Para lidar com esses efeitos, as abordagens organizacionais podem incluir o incentivo à comunicação aberta e respeitosa, a promoção de um ambiente de trabalho colaborativo e de apoio mútuo, e a implementação de programas de treinamento em habilidades de comunicação e gestão do estresse.
Rosangela Casseano

Burnout em jovens

Segundo a Unicef (Fundo das Nações Unidas para a Infância), uma pesquisa do Grupo Adecco com 15 mil pessoas globalmente revelou que 38% sofreram de burnout em 2021, e 32% relataram piora significativa na saúde mental devido ao trabalho remoto. O burnout tem afetado mais as gerações jovens, especialmente novos líderes: 45% da Geração Z, 42% dos millennials, 35% da Geração X e 27% dos baby boomers.

Doutor em saúde e meio ambiente, Cleberson Costa, professor de psicologia da Unit (Universidade Tiradentes), afirma que a literatura identifica que, principalmente, os jovens que trabalham em funções de liderança têm sido mais exposto aos estressores e ao maior risco de burnout. Para ele, é difícil delimitar uma razão, considerando que o burnout "perpassa múltiplas causas e significados subjetivos", variando de indivíduo a indivíduo.

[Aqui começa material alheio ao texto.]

/-- The lab with another entry for token 1, and another agent's entry. -/
def tokens (t : Token) : State := { lab with tokens := [(1, t)] }
def owned : Token := { Token.free with st := .owned, size := 21, base := 0x8000000000, gen := 1, holder := 0x80 }

theorem meets_takes : let t : Token := { owned with st := .inFlight, target := 0x80, arrived := true, lender := 1 }
    handArrived (tokens t) 0x10001 (bankAgent (tokens t) 0) false = true ∧ (rowOf (tokens t) (bankRow 0)).dcache = [] ∧
    handArrived lab 0x10001 (bankAgent lab 0) false = false ∧
    handArrived (tokens { owned with grants := [2 ^ 32 + 0x80] }) 0x10001 (bankAgent lab 0) true = true ∧ handArrived lab 0x10001 (bankAgent lab 0) true = false ∧
    timedNow loose 0 = false := by decide +kernel

theorem firstFrom_second (f : Nat → Bool) (i n : Nat) (h : f i = true ∨ f (i + 1) = true) : ∃ u, firstFrom f i (n + 2) = some u := by
  by_cases h0 : f i = true
  · exact ⟨i, by simp only [firstFrom, h0, if_true]⟩
  · exact ⟨i + 1, by simp only [firstFrom, h0, h.resolve_left h0, if_true, if_false, Bool.false_eq_true]⟩

theorem meets_split : heldEntry (strandOf lab 0).held 0x10001 = some entry ∧ (∃ u, (freeEntry lab).1 = some u) ∧ (tokenOf lab (tokIdx 0x10001)).st ≠ .free ∧
    (1 : Nat) ≠ 2 := by
  refine ⟨by decide +kernel, ?_, by decide +kernel, by decide⟩
  have h : ∀ i, i ≠ 1 → entryFree lab i = true := fun i hi => by
    simp [entryFree, tokenOf, lab, Sparse.getD, Sparse.find, Token.free, Ne.symm hi]
  obtain ⟨u, hu⟩ := firstFrom_second (fun i => entryFree lab ((Config.freeNat lab.freeCtr + i) % 65536)) 0 65534
    (by by_cases e : (Config.freeNat lab.freeCtr + 0) % 65536 = 1
        · exact .inr (h _ (by omega))
        · exact .inl (h _ e))
  exact ⟨_, congrArg (Option.map (fun i => (Config.freeNat lab.freeCtr + i) % 65536)) hu⟩

/-- A hand-off of token 1 to the strand's own agent, and to another's. -/
def handoff (k : HandKind) (target : Nat) : Handoff := { kind := k, tok := 0x10001, giver := 0x80, target := target, scope := 2, zone := 0, stamp := 12 }

theorem meets_hand_offs : heldEntry (strandOf lab 0).held 0x10001 = some entry ∧ heldEntry (strandOf lab 0).held 0x10002 = none ∧
    (latestWrite lab lab.cur.bank lab.cur.pkc entry + 1 ≤ now lab + 12 ∧ dirtyLines lab (bankAgent lab lab.cur.bank) entry = []) ∧
    tokCurrent lab (handoff .lend 0x80).tok = true ∧ tokCurrent lab 0x20001 = false ∧ agPkg (handoff .lend 0x80).target = lab.dev.pkg ∧ agKind (handoff .lend 0x80).target ≠ 1 ∧
    agKind (handoff .lend 0x2000000).target = 1 ∧ agPkg (handoff .lend 0x2000000).target = lab.dev.pkg ∧
    agKind (handoff .lend 0x80).target = 0 ∧ (handoff .ret 0).kind = .ret ∧ (handoff .share 0).kind = .share ∧ (handoff .pass 0).kind ≠ .share ∧
    agentGone lab 0x80 = false := by decide +kernel
theorem meets_arrivals : let t : Token := { owned with st := .inFlight, target := 0x80 }
    tokCurrent (tokens t) 0x10001 = true ∧ (tokenOf (tokens t) 1).st = .inFlight ∧ (tokenOf (tokens t) 1).target = 0x80 ∧
    (∀ b, agentBank (tokens t) 0x80 = some b → WaitFor.take 0x10001 false ∉ (strandOf (tokens t) b).wait) := by
  refine ⟨by decide +kernel, by decide +kernel, by decide +kernel, fun b h => ?_⟩
  have : agentBank (tokens { owned with st := .inFlight, target := 0x80 }) 0x80 = some 0 := by decide +kernel
  cases this.symm.trans h; decide +kernel
theorem meets_bank_elements : (0 < 1 ∧ 0 < 32) ∧ bitOf 0 1 = false ∧ bitOf 2 1 = true ∧ bitOf 2 0 = false ∧ bitOf 3 1 = true ∧ bitOf 3 0 = true := by decide
theorem meets_slots : (1 : Nat) ≠ 0 ∧ killStale { lab with stackTab := [(0, { Stack.empty with part := [(1, 2)], slots := [(slotKey 1 1, { live := true, gen := 2, img := 0, defAt := some lab.hkc })] })] } 0 0x1001 = true ∧ (0xFFFF : BitVec 16).getLsbD 15 = true ∧ (0 : BitVec 16).getLsbD 0 = false ∧
    killStale { lab with stackTab := [(0, { Stack.empty with part := [(1, 2)], slots := [(slotKey 1 1, { live := true, gen := 1, img := 0, defAt := none })] })] } 0 0x1001 = false := by decide +kernel

/-- A job that copies one byte within the page, of the strand, in slot 0 of scheduler 0. -/
def region : Nat := 0x8000000 + 21 * 2 ^ 40
def job : Job :=
  { st := .ready, serial := 7, card := BitVec.ofNat 1024 (1 + 2 ^ 24 + 2 ^ 27 + region * 2 ^ 512 + region * 2 ^ 704), src := 0x0300000040000000, dst := 0x0300000040000040,
    agent := 0x2000000, submitter := 0x4000000, ctx := 0, grp := 1, kern := 1, stack := 0, row := 0, waddr := 4, pkc := 0, sched := 0, tbl := [page], toks := [entry], edges := [], phase := false, foImg := [], todo := [], hand := false, tag := 0,
    qlife := 0, held := false }

/-- The lab with jobs in slots 0 and 1. -/
def jobs (s : State) (j k : Job) : State := { s with jobs := [(0, j), (1, k)], nextJob := 9 }
def waitingJob : Job := { job with st := .queued, serial := 8, edges := [7] }

theorem meets_submissions : guardOn (withWord (.xjob 0 1 2)) 0 = true ∧ (withWord (.xjob 0 1 2)).cur.drain = false ∧ 1 ≠ 0 * 64 + freeSlot lab 0 := by decide +kernel

/-- A job that writes to a page which is away, and the lab whose kernel's budget has no bounce page for it. -/
def narrow : State :=
  { lab with kernels := [(1, { loadKernel with bud := { Budget.top with bounce := 0 } })],
             frames := [(0x8000200000, PageFrame.of 0 0x40200000 2 .away false 0 1)] }
def bouncing : Job :=
  { job with card := BitVec.ofNat 1024 (1 + 2 ^ 24 + 2 ^ 27 + region * 2 ^ 512 + (region + 0x200) * 2 ^ 704), dst := 0x0300000040200000,
             tbl := [page, { lo := 0xA000000040200003, hi := 0x0000008000200000 }], toks := [{ entry with size := 22 }] }

/-- The state with stack 0 past the refresh slot of its first cell. -/
def past (s : State) : State := setStack s 0 { stackOf s 0 with f := 300 }

theorem meets_job_runs : let s := past (jobs lab job waitingJob)
    Sparse.find s.jobs 0 = some job ∧ job.st = .ready ∧ waitingJob.st ≠ .ready ∧ job.st ≠ .parked ∧ job.st ≠ .running ∧ startHeld s job = false ∧ startHeld s { job with submitter := 0x80 } = true ∧
    chosen s 0 job = true ∧ chosen s 0 { job with serial := 8 } = false ∧
    (match runJob s 0 job with | .runs u _ => (Sparse.find u.jobs 0).isSome | _ => false) = true ∧
    (match runJob (past (jobs narrow bouncing waitingJob)) 0 bouncing with | .parks _ _ => true | _ => false) = true ∧
    (match runJob s 0 { job with tbl := [] } with | .faults _ c _ _ => c == 0x03 | _ => false) = true ∧
    cardNtok job.card = 0 ∧ cardFo job.card = false ∧ Sparse.wf s.jobs = true ∧ Sparse.find s.jobs 1 = some waitingJob ∧ waitingJob.edges = [job.serial] ∧
    job.serial ∉ job.edges ∧ jobHold s job = 0 ∧ jobHold (past (jobs narrow bouncing waitingJob)) bouncing = 0 ∧ jobHold s { job with tbl := [] } = 0 := by
  refine ⟨?_, ?_, ?_, ?_, ?_, ?_, ?_, ?_, ?_, ?_, ?_, ?_, ?_, ?_, ?_, ?_, ?_, ?_, ?_, ?_, ?_⟩ <;> decide +kernel
theorem meets_job_holds : let s := jobs lab job waitingJob
    jobHold s job ≠ 0 ∧ startHeld s job = false ∧ chosen s 0 job = true ∧ ({ job with st := .running, held := true } : Job).held = true ∧
    ¬(({ job with st := .running } : Job).st = .running ∧ ({ job with st := .running } : Job).held = true) ∧
    jobHold s { job with st := .running, held := true } ≠ 0 ∧ jobHold s { job with st := .parked, todo := [(0x1000000, 0, 1)] } ≠ 0 := by decide +kernel

/-- A notice of barrier 3 for stack 0, and an armed barrier of context 0 that expects two arrivals and 8 bytes. -/
def notice : BarNotice := { stack := 0, idx := 3, state := 1, ctx := 0, phase := false, trips := 0 }
def armed : Barrier := { Barrier.free with state := 1, n := 2, bytes := 8, pending := 8 }
def barriers (x : Barrier) : State := { lab with barriers := [(3, x)] }
def arrival : BarEvent := { idx := 3, ctx := 0, credit := 8, src := 0 }

theorem meets_barrier_words : guardOn lab 0 = true ∧ lab.cur.drain = false ∧ timedNow lab lab.cur.bank = true ∧ timedNow loose loose.cur.bank = false ∧ barKey lab 3 < 4096 ∧ 4096 ≤ barKey lab (3 + 2 ^ 12) ∧
    (mirrorOf lab 0 3).phase ≠ true ∧ (mirrorOf lab 0 3).phase = false := by decide +kernel
theorem meets_barriers_at_the_hub : (barrierOf lab 3).state = 0 ∧ (barrierOf (barriers armed) 3).state ≠ 0 ∧ (lab.cur.pkc = 0 ∧ lab.cur.word = 0) ∧
    arrival.idx ≠ 0 ∧ ({ arrival with idx := 0 } : BarEvent).idx = 0 ∧ (barrierOf lab 3).state ∈ [0, 4] ∧ (barrierOf (barriers { armed with ctx := 1 }) 3).ctx ≠ arrival.ctx ∧
    armed.state ∉ [0, 4] ∧ armed.ctx = arrival.ctx ∧ ({ armed with pending := 7 } : Barrier).pending < arrival.credit ∧ ({ armed with arr := 2 } : Barrier).arr = armed.n ∧
    (arrival.credit ≤ armed.pending ∧ armed.arr ≠ armed.n ∧ armed.arr + 1 ≠ armed.n) ∧
    (({ armed with arr := 1 } : Barrier).arr + 1 = armed.n ∧ armed.pending = arrival.credit) ∧ armed.sig = false := by decide +kernel
theorem meets_notices : timedWaits lab 0 3 = [] ∧ looseWaits lab 0 3 = [] ∧ ((0, 4) : Nat × Nat) ≠ (notice.stack, notice.idx) ∧
    deadlineMet { lab with stackTab := [(0, { Stack.empty with mirror := [(3, { state := 1, ctx := 0, phase := false, trips := 1 })] })] } lab.cur 3 0 = true ∧
    deadlineMet { lab with stackTab := [(0, { Stack.empty with mirror := [(3, { state := 1, ctx := 0, phase := false, trips := 0 })] })] } lab.cur 3 0 = false := by decide +kernel

/-- A state whose image begins with a packet of one word. -/
def imageOf (s : State) (i : Instr) : State := writeNat (writeNat s (imemAddr 0 0) 4 0xC0002000) (imemAddr 0 4) 4 ((encode i).headD 0).toNat

/-- What a packet's verdict lets go. -/
def goes (v : Verdict) (p : PWord × Ctx → Bool) : Bool := match v with | .go ws => ws.any p | _ => false
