-- ==== Sys2Proof/Machine/Payload.lean ====
section
/-! DEFINITION. Payload scalar access (43_payload_access.md R135 to R139). -/

namespace Sys2Proof.Machine

/-- `RX.GET8` (R136). -/
def execRxGet8 (s : State) : Result := .next (readAtCursor 1 s)

/-- `RX.GET16` (R137). -/
def execRxGet16 (s : State) : Result := .next (readAtCursor 2 s)

/-- `RX.GET32` (R138). -/
def execRxGet32 (s : State) : Result := .next (readAtCursor 4 s)

/-- `RX.CURSOR` (R139). -/
def execRxCursor (s : State) : Result :=
  if s.rx.result ≠ .frame then .next (refuseCommand .noFrame s)
  else .next (respond .ok (s.rx.cursor.setWidth 32) s)

end Sys2Proof.Machine
end

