-- ==== Sys2Proof/Machine/Dispatch.lean ====
section
/-! DEFINITION. One arm per instruction. -/

namespace Sys2Proof.Machine

def exec (i : Instr) (s : State) : Host.Outcome State Fault Refusal :=
  match i with
  | .crcClear => Sys2Proof.Machine.execCrcClear s
  | .crcUpdate b => Sys2Proof.Machine.execCrcUpdate b s
  | .crcRead => Sys2Proof.Machine.execCrcRead s
  | .txBuild code len => Sys2Proof.Machine.execTxBuild code len s
  | .txStatus => Sys2Proof.Machine.execTxStatus s
  | .rxParse => Sys2Proof.Machine.execRxParse s
  | .rxStatus => Sys2Proof.Machine.execRxStatus s
  | .rxHead => Sys2Proof.Machine.execRxHead s
  | .rxGet8 => Sys2Proof.Machine.execRxGet8 s
  | .rxGet16 => Sys2Proof.Machine.execRxGet16 s
  | .rxGet32 => Sys2Proof.Machine.execRxGet32 s
  | .rxCursor => Sys2Proof.Machine.execRxCursor s
  | .rxRelease => Sys2Proof.Machine.execRxRelease s
  | .frameReq flag code payload checksum => Sys2Proof.Machine.execFrameReq flag code payload checksum s
  | .frameRsp flag code payload checksum => Sys2Proof.Machine.execFrameRsp flag code payload checksum s

end Sys2Proof.Machine
end

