/-- Every instruction's encoding selects the row that carries its mnemonic. -/
theorem Laws.matchesRow (i : Instr) : Laws.MatchesRow.Statement i := by
  cases i with
  | crcClear => exact MatchesRow.crcClear
  | crcUpdate b => exact MatchesRow.crcUpdate b
  | crcRead => exact MatchesRow.crcRead
  | txBuild code len => exact MatchesRow.txBuild code len
  | txStatus => exact MatchesRow.txStatus
  | rxParse => exact MatchesRow.rxParse
  | rxStatus => exact MatchesRow.rxStatus
  | rxHead => exact MatchesRow.rxHead
  | rxGet8 => exact MatchesRow.rxGet8
  | rxGet16 => exact MatchesRow.rxGet16
  | rxGet32 => exact MatchesRow.rxGet32
  | rxCursor => exact MatchesRow.rxCursor
  | rxRelease => exact MatchesRow.rxRelease
  | frameReq flag code payload c => exact MatchesRow.frameReq flag code payload c
  | frameRsp flag code payload c => exact MatchesRow.frameRsp flag code payload c

/-- No command carries the mnemonic of a frame row. -/
theorem mnemonic_ne_frameRow {i : Instr} (hi : i.isCommand = true) : ∀ r ∈ frameRows, r.mnemonic ≠ i.mnemonic := by
  cases i with
  | frameReq | frameRsp => cases hi
  | _ => simp [frameRows, Instr.mnemonic]

/-- A legal word selects the row of the instruction it decodes to. -/
theorem selects_of_decodeCmd {w : PortWord} {i : Instr} (h : decodeCmd w = .ok i) :
    ∃ r ∈ cmdRows, r.mnemonic = i.mnemonic ∧ r.selects w.toNat = true := by
  obtain ⟨r, hr, hname, hsel⟩ := Laws.matchesRow i
  rw [encode_of_decodeCmd h] at hsel
  rcases List.mem_append.mp hr with hr | hr
  · exact ⟨r, hr, hname, hsel⟩
  · exact absurd hname (mnemonic_ne_frameRow (decodeCmd_isCommand h) r hr)

/-- No word selects two rows. -/
theorem selects_unique {w : PortWord} {r r' : TableRow} (hr : r ∈ cmdRows) (hr' : r' ∈ cmdRows)
    (h : r.selects w.toNat = true) (h' : r'.selects w.toNat = true) : r' = r := by
  obtain ⟨hop, -⟩ := (TableRow.selects_iff hr w).mp h
  obtain ⟨hop', -⟩ := (TableRow.selects_iff hr' w).mp h'
  exact cmdRows_op_inj r' hr' r hr (hop'.symm.trans hop)

/-! ### Frames at the head of a byte sequence (R50 to R52) -/

/-- The 16-bit length field holds a payload's length up to 65535 (R51, R99). -/
theorem lengthField_toNat {payload : List Byte} (h : payload.length ≤ 65535) :
    (BitVec.ofNat 16 payload.length).toNat = payload.length := by
  rw [BitVec.toNat_ofNat]
  exact Nat.mod_eq_of_lt (Nat.lt_succ_of_le h)

/-- A frame's offsets 3 on decode to its fields, whatever follows. -/
theorem decodeFrameBody_frameBody (form : Byte → Half → List Byte → Byte → Instr) (flag : Byte) (code : Half)
    {payload : List Byte} (c : Byte) (after : List Byte) (h : payload.length ≤ 65535) :
    decodeFrameBody form (frameBody flag code payload ++ [c] ++ after) = .ok (form flag code payload c, after) := by
  simp [frameBody, bodyHead, bytesOfHalf, decodeFrameBody, lengthField_toNat h]

/-- The payload of a frame that decodes has a length that the length field can state. -/
theorem lengthFits_of_decodeFrameBody {form : Byte → Half → List Byte → Byte → Instr} {bytes after : List Byte}
    {i : Instr} (hform : ∀ flag code payload c, payload.length ≤ 65535 → (form flag code payload c).lengthFits = true)
    (h : decodeFrameBody form bytes = .ok (i, after)) : i.lengthFits = true := by
  unfold decodeFrameBody at h
  split at h
  · next n0 n1 more =>
    dsimp only at h
    split at h
    · cases h
      refine hform _ _ _ _ ((List.length_take_le _ _).trans ?_)
      exact Nat.le_of_lt_succ (halfOfBytes n0 n1).isLt
    · cases h
  · cases h
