-- ==== Sys2Proof/Certificates/Slice0/Obligations.lean ====
section
/-! DEFINITION. The statements for the provers, chapter by chapter: what each command does in every state, with its frame (a
command answered leaves all but its reports exactly as the written-out state has it), and what every step keeps. -/

open Sys2Proof Sys2Proof.Machine

/-! ### One step and the resets -/

/-- The step of a block: a command at the front of the queue runs on the state with the queue's rest; an empty queue idles
(DESIGN CHOICE, log entry 3); and every command is carried out in every state, leaving the queue as it is: none stops the
part. -/
def Obligations.StepRunsTheFrontCommand : Prop :=
  (∀ (s : State) (c : Instr) (rest : List Instr), step (s.withPending (c :: rest)) = exec c (s.withPending rest)) ∧
  (∀ s : State, s.pending = [] → step s = .next s) ∧
  ∀ (c : Instr) (s : State), ∃ t, exec c s = .next t ∧ t.pending = s.pending

/-- R29, R48, R66, R83, R100, R111, R144 and R158: an ENGINE_RESET is carried out in every state: streams, closing notes,
clips, frames, running fields, pairing queues, tracker and fault list are emptied, each present card starts a new session,
the pool serial rises, the views are set off and unpinned, the shuttles stand IDLE, all else is kept; then the lamps are
computed. R30, R11 and the chapters' reset tables: a HARD_RESET leaves every unit in the state written out here, for the
straps sampled. Model's choices: the frame fields of an EMPTY slot (log entry 18), what a hard reset keeps of the input pins
and counts of unanswered requests, and the jog sample of the first millisecond still to come (log entry 11), that it empties
the order book and the writes under way (log entry 25), a clear pair's tolerance 0 (log entry 16). -/
def Obligations.ResetsLeaveTheStatedState : Prop :=
  ∀ (s : State) (straps : BitVec 8),
    let noFrame : FrameSlot :=
      { state := .empty, generation := 0, camera := 0, eye := .mono, label := 0, clip := none, frame := 0,
        timecode := { hh := 0, mm := 0, ss := 0, ff := 0 }, width := 0, height := 0, stride := 0, expected := 0,
        counted := 0, zones := List.replicate 6 0, clipped := 0, lumaSum := 0, signature := 0, candidates := [],
        candidatesOver := false, lateFault := false }
    let u : State := { s with
      su := { s.su with table := s.su.table.map (fun _ => none), closing := [] }
      ct := { clips := s.ct.clips.map (fun _ => none)
              slots := s.ct.slots.map (fun c =>
                if c.present = true then { c with session := (c.session + 1) % 65536 } else c) }
      fiu := { s.fiu with serial := (s.fiu.serial + 1) % 2 ^ 32
                          slots := s.fiu.slots.map (fun f => { noFrame with generation := f.generation }) }
      ctu := { s.ctu with
        cameras := s.ctu.cameras.map (fun c => { c with firstFrame := true, lastNumber := none, lastCount := none,
                                                        lastSignature := none, warning := false, framesSeen := 0,
                                                        framesDropped := 0 })
        tracker := []
        pairs := s.ctu.pairs.map (fun p => { p with queue := [] }) }
      fl := { s.fl with records := [] }
      ve := s.ve.map (fun x => { x with
        pending := { x.pending with on := false, primary := 0 }, mixReset := true, pin := none
        reads := x.reads.map (fun r => if r.pin ≠ none then { r with pinLost := true } else r) })
      sh := s.sh.map (fun m => { m with
        phase := .idle, start := none, target := none, heldPhase := none, continuous := false, looping := false,
        stageCounter := 0, dwellCounter := 0, pendingLocate := none, pendingJog := 0 }) }
    let rows := fun (a b c : Nat) => ({ r := a, g := b, b := c } : Rgb Nat)
    let identity : Look :=
      { lift := { r := 0, g := 0, b := 0 }, gain := rows 16384 16384 16384
        curve := { r := (List.range 33).map (fun i => min (2048 * i) 65535), g := (List.range 33).map (fun i => min (2048 * i) 65535)
                   b := (List.range 33).map (fun i => min (2048 * i) 65535) }
        matrix := { r := { r := 4096, g := 0, b := 0 }, g := { r := 0, g := 4096, b := 0 }, b := { r := 0, g := 0, b := 4096 } }
        curveBypass := false, matrixBypass := false }
    let settings : Settings :=
      { on := false, zones := false, camera := 0, x0 := 0, y0 := 0, decimation := 1, hFlip := false, vFlip := false,
        primary := 0, rate := 0, bands := [], outsideBlack := false, overlayAddress := 0, overlayStride := 32,
        strip1 := { start := 0, count := 0 }, strip2 := { start := 0, count := 0 }, clipMark := false,
        markColour := rows 1023 0 1023 }
    (∃ t, exec .engineReset s = .next t ∧
      Answered s t (lampReports (List.range 8) u) 0x91 (.done 0) (relitAll (List.range 8) u)) ∧
    (∃ t, exec (.hardReset straps) s = .next t ∧ t.pending = s.pending ∧ t.free = s.free ∧ t.time = 0 ∧
      t.tu = { cpBase := straps.toNat, book := [], inWrites := [], arrival := [], background := [], runCount := 0,
               sentWrites := [], nextTag := 0, stale := s.tu.stale + unansweredRequests s, dataQueue := [],
               memOut := none, memData := [], upOut := none } ∧
      t.cir = { expected := 1, p := 0, w := 0, c := 0, queue := [], dropped := 0, snapshots := [] } ∧
      t.su = { table := List.replicate 24 none, openSerial := 0, closing := [] } ∧
      t.ct = { clips := List.replicate 64 none
               slots := s.ct.slots.map (fun c =>
                 { detLow := c.detLow, present := false, session := 0
                   changePending := if c.detLow = true then some 0 else none, lamp := .off }) } ∧
      t.fiu = { pool := none, serial := 0, slots := [], stray := 0 } ∧
      t.ctu = { cameras := List.replicate 16
                  { configured := false, clipLevel := 65535, hotLevel := 65535, base := 24, exposureHigh := 1023,
                    hysteresis := 0, persistence := 15, frameReports := false, firstFrame := true, lastNumber := none,
                    lastCount := none, lastSignature := none, warning := false, framesSeen := 0, framesDropped := 0 }
                zones := [⟨0, rows 400 0 600⟩, ⟨2048, rows 0 0 800⟩, ⟨12000, rows 300 300 300⟩, ⟨30000, rows 0 700 0⟩,
                          ⟨48000, rows 900 800 0⟩, ⟨62000, rows 1023 0 0⟩]
                tracker := []
                pairs := List.replicate 8 { isSet := false, left := 16, right := 16, tolerance := 0, queue := [] } } ∧
      t.fl = { records := [], nextId := 1, unlisted := 0 } ∧
      t.ls = { state := .ready, active := some identity, prior := none, loadSequence := none, staged := [], failed := false } ::
        List.replicate 7
          { state := .empty, active := none, prior := none, loadSequence := none, staged := [], failed := false } ∧
      t.ve = List.replicate 2
        { window := none, pending := settings, current := settings, mix := { a := 0, b := none, m := 0 }, mixReset := false,
          pin := none, copies := none, lastRow := none, frameCount := 0, fetchFaults := 0, lastFetchFault := none,
          bandsReported := false, overlayReported := false, reads := [] } ∧
      t.sh = List.replicate 2
        { profile := { s0 := 64, s1 := 256, s2 := 512, s3 := 1024, s4 := 2048, n := 12, preDwell := 0, postDwell := 63,
                       stopOnFault := false }
          position := 0, displayed := 0, direction := .forward, phase := .idle, start := none, target := none,
          continuous := false, looping := false, stageCounter := 0, dwellCounter := 0, heldPhase := none,
          pendingLocate := none, pendingJog := 0 } ∧
      t.pu = { keys := s.pu.keys.map (fun k =>
                 { low := k.low, pressed := false, changePending := if k.low = true then some 0 else none
                   pressTime := none, repeatDue := none })
               bindings := List.replicate 16 { action := .nothing, view := 0, repeatOn := false }
               jogBinding := none, debounce := 5, repeatDelay := 500, repeatInterval := 50
               jogLines := s.pu.jogLines, jogDue := true, jogLast := none, jogSteps := 0, jogDirection := none })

Acredito que fatores sociais nos ajudam a entender essa situação. A dupla jornada de trabalho tem sido realidade para muitos jovens que buscam alguma estabilidade financeira, ou algum progresso. Isso impacta ainda mais os países com maiores dificuldades. Mais necessidade de horas trabalhadas, menor o equilíbrio entre demandas pessoais e profissionais, e vamos nos aproximando de um possível cenário de burnout.